Quaternions

Definition

The existence of complex numbers presented a question for mathematicians: if a complex number exists in a 2D complex plane, could there be a 3D equivalent?

Sir William Rowan Hamilton, among many other mathematicians of the 18th and 19th centuries, had been searching for the answer. Hamilton conjectured that a 3D complex number could be represented by the triple $a + b i + c j$ , where $i$ and $j$ are imaginary quantities and square to $- 1$ . When he was developing the algebra for this triplet, the product of them raised a problem when expanded:

\begin{aligned} z_{1} & = a_{1} + b_{1} i + c_{1} j \\ z_{2} & = a_{2} + b_{2} i + c_{2} j \\ z_{1} z_{2} & = (a_{1} + b_{1} i + c_{1} j) (a_{2} + b_{2} i + c_{2} j) \\ = (a_{1} a_{2} - b_{1} b_{2} - c_{1} c_{2}) + (a_{1} b_{2} + b_{1} a_{2}) i + (a_{1} c_{2} + c_{1} a_{2}) j \\ + b_{1} c_{2} i j + c_{1} b_{2} j i \end{aligned}

The quantities $i j$ and $j i$ represented a problem for Hamilton.

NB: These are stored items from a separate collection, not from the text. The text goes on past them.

/-! ## Chapter 7 -/

/-- An enabled context uses carrier `k` of cell `c`. -/
def Dev.ctxUses (d : Dev) (x c k : Nat) : Bool :=
  d.ctxOn x && d.ctxCarrier x == k && d.ctxTx x == decide (c < 64) && d.ctxHas x (c % 64)

/-- A chain field of a carrier that a context of `l` uses, before or after. -/
def Env.touchUsed (e : Env) (p : Nat → Bool) : Bool :=
  e.touch fun a => match a with
    | .carr c k => (List.range 128).any fun x => p x && (e.old.ctxUses x c k || e.new.ctxUses x c k)
    | _ => false

def isCtx : Area → Bool
  | .ctx _ => true
  | _ => false

/-- A commit that evaluates Table 7.4 (R182). -/
def Env.streams (e : Env) : Bool := e.touch isCtx || e.touchUsed fun _ => true

def isLat : Area → Bool
  | .lat => true
  | _ => false
def isDiv : Area → Bool
  | .div _ => true
  | _ => false
def isPl : Area → Bool
  | .pl => true
  | _ => false

/-- Rule 0x7001 for one context. -/
def Dev.bad7001 (d : Dev) (x : Nat) : Bool :=
  let k := d.ctxCarrier x
  let cells := (d.ctxPaths x).map (d.ctxCell x)
  let same := match cells with
    | [] => true
    | c :: cs => cs.all fun y => d.rate y k == d.rate c k && d.f (.carrCfg y k) 19 16 == d.f (.carrCfg c k) 19 16
  d.ctxOn x && (decide (1 < d.ctxMode x) || cells.isEmpty || !(cells.all fun c => d.carrOn c k) || !same)

/-- Rates of the enabled contexts of a direction that satisfy `p`, in units of 15.36 MS/s. -/
def Dev.unitsOf (d : Dev) (tx : Bool) (p : Nat → Bool) : Nat :=
  (((List.range 128).filter fun x => d.ctxOn x && d.ctxTx x == tx && p x).map d.ctxUnits).sum

def Dev.bad7003 (d : Dev) (x : Nat) : Bool :=
  (bitList 64 (d.ctxMask x) ++ if d.ctxMode x = 1 then d.ctxPaths x else []).any fun p => decide (p % 2 = 1) && d.paired p

/-- The group on which a direction's chord traffic leaves; one that has none takes that of its arrival (R187). -/
def Dev.chordGroup (d : Dev) (tx : Bool) : Nat :=
  if tx then (if d.role = 3 then 1 else 2) else (if d.role = 1 then 2 else 1)

def Dev.bad7004 (d : Dev) (x : Nat) : Bool :=
  d.ctxChord x && (decide (d.ctxMode x ≠ 0) || decide (d.role = 0))
def Dev.chordOver (d : Dev) (tx : Bool) : Bool :=
  decide (d.role ≠ 0) && decide (chordLimit (d.lgRate (d.chordGroup tx)) < d.unitsOf tx d.ctxChord)

/-- The rate code of a context that is enabled and has an enabled carrier; 0 otherwise. -/
def Dev.liveRate (d : Dev) (x : Nat) : Nat :=
  match d.ctxLead x with
  | some c => if d.carrOn c (d.ctxCarrier x) then d.rate c (d.ctxCarrier x) else 0
  | none => 0

/-- Bits of CTX_CFG whose change rule 0x7005 binds: all but PRIO, COMP and SCALE. -/
def Env.ctxShape (e : Env) (x : Nat) : Bool :=
  e.old.ctxOn x != e.new.ctxOn x || e.old.ctxTx x != e.new.ctxTx x || e.old.ctxMode x != e.new.ctxMode x ||
  e.old.ctxChord x != e.new.ctxChord x || e.old.ctxCarrier x != e.new.ctxCarrier x ||
  e.changed (.ctxCfg x) 21 16 || e.diff (.ctxLo x) || e.diff (.ctxHi x)

def Env.bad7005 (e : Env) (x : Nat) : Bool :=
  match e.bnd with
  | none => false
  | some t => e.ctxShape x && !(onBlock e.live t (e.old.liveRate x) && onBlock e.live t (e.new.liveRate x))

/-! ## Chapters 8 and 9 -/

def isPp : Area → Bool
  | .pp _ | .pulse _ => true
  | _ => false

def Dev.bad8001 (d : Dev) (p : Nat) : Bool :=
  let lvl := sx 8 (d.f (.cfrCfg p) 15 8)
  d.fb (.cfrCfg p) 31 &&
    (decide (d.f (.cfrCfg p) 5 0 < 30) || decide (34 < d.f (.cfrCfg p) 5 0) || decide (lvl < -160) || decide (0 < lvl))
def Dev.bad8002 (d : Dev) (q : Nat) : Bool :=
  (List.range 4).any fun t =>
    decide (d.f (.pulseLen q t) 7 0 = 0) || decide (128 < d.f (.pulseLen q t) 7 0) || d.reg (.pulseTap q t 0) != 0x4000

/-! ## Chapters 10 and 11 -/

/-- The lanes that each group may have in a role (Table 10.1). -/
def roleLanes (role g : Nat) : Nat :=
  match role, g with
  | 0, 0 => 0xFFFF
  | 1, 0 => 0x00FF
  | 1, 2 => 0xFF00
  | 2, 1 => 0x00FF
  | 2, 2 => 0xFF00
  | 3, 1 => 0x00FF
  | _, _ => 0

/-- The projected state with the move that its role makes (R243). -/
def Env.moved (e : Env) : Dev := e.new.roleMove e.old.role

def isLink : Area → Bool
  | .lg _ | .lane _ | .lat => true
  | _ => false

def Dev.badA001 (d : Dev) (g : Nat) : Bool := d.lgEn g && (decide (d.lgRate g = 3) || decide (d.lanes g = 0))
def Dev.badA002 (d : Dev) (g : Nat) : Bool :=
  d.lgEn g && (decide (roleLanes d.role g = 0) || decide (d.lanes g &&& roleLanes d.role g ≠ d.lanes g))
def Dev.badA003 (d : Dev) (n : Nat) : Bool := decide (15 < d.f (.laneCtrl n) 2 0 + d.f (.laneCtrl n) 7 4)

/-- The group by which a command arrived (R267); VC1 reaches a chip in the boot state on group H. -/
def Dev.arrivalGroup (d : Dev) : Path → Option Nat
  | .vc0 => some (if d.hostSide then 0 else 1)
  | .vc1 => some d.upGroup
  | .jtag => none

def Env.badA004 (e : Env) : Bool :=
  match e.live.arrivalGroup e.path with
  | none => false
  | some g =>
    let en := e.changed (.lgCfg g) 31 31
    let r := e.changed (.lgCfg g) 17 16
    let l := e.changed (.lgCfg g) 15 0
    (r || l) && decide (1 < b2n en + b2n r + b2n l)

/-- Rule 0xB001: VC_CHK of VC0 or VC1 changes beside something else. -/
def Env.badB001 (e : Env) : Bool :=
  [0, 1].any fun v => e.diff (.vcChk v) && e.regs.any fun r => r != .vcChk v && e.diff r

def isVc : Area → Bool
  | .vc _ => true
  | _ => false

/-- TXMASK of group H decides, or its projected LANES while it has none outside RUN (R296). -/
def Env.noMask (e : Env) : Bool := !e.live.groupRun 0 && decide ((e.live.lg 0).txmask = 0)

/-- A commit that evaluates rule 0xB002 (R89, R296). -/
def Env.rxStreams (e : Env) : Bool :=
  (e.touch fun a => match a with
    | .ctx x => !e.old.ctxTx x || !e.new.ctxTx x
    | .vc _ => true
    | .lg 0 => e.noMask
    | .lat => true
    | _ => false) ||
  e.touchUsed fun x => !e.old.ctxTx x || !e.new.ctxTx x

def Env.badB002 (e : Env) : Bool :=
  let d := e.new
  let m := if e.noMask then e.moved.lanes 0 else (e.live.lg 0).txmask
  let r := if e.noMask then e.moved.lgRate 0 else (e.live.lg 0).rate
  decide (d.role ≤ 1) &&
    !(fitsC (((d.streamOrder false).filter d.countsH).map d.wireRate).sum r (popcount 16 m))

/-! ## Chapters 15 and 16 -/

/-- The location of a power domain (Table 15.3). -/
def Env.domLoc (e : Env) (n : Nat) : Nat :=
  if n < 128 then e.unit 3 n else if n < 132 then e.unit 1 (n - 128)
  else if 136 ≤ n then e.unit 6 (n - 136) else e.chip

/-- The group changes its EN or RATE, with which it leaves RUN. -/
def Env.leavesRun (e : Env) (g : Nat) : Bool := e.changed (.lgCfg g) 31 31 || e.changed (.lgCfg g) 17 16

/-- Rule 0xD001: the precondition of a sleep-held domain is broken. -/
def Env.ruleD001 (e : Env) : Option Nat :=
  ((List.range 152).find? fun n => (e.live.dom n).held &&
    (!e.new.sleepCfg n || (decide (132 ≤ n) && decide (n < 135) && e.leavesRun (n - 132)))).map e.domLoc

Even if $i j = - j i$ , we are still left with $(b_{1} c_{2} - c_{1} b_{2}) i j$ .

On October 16th, 1843, while he was walking with his wife along the Royal Canal in Ireland, he saw the solution as a quadruple instead of a triple. Instead of using two imaginary terms, three imaginary terms provided the necessary quantities to resolve products like $i j$ .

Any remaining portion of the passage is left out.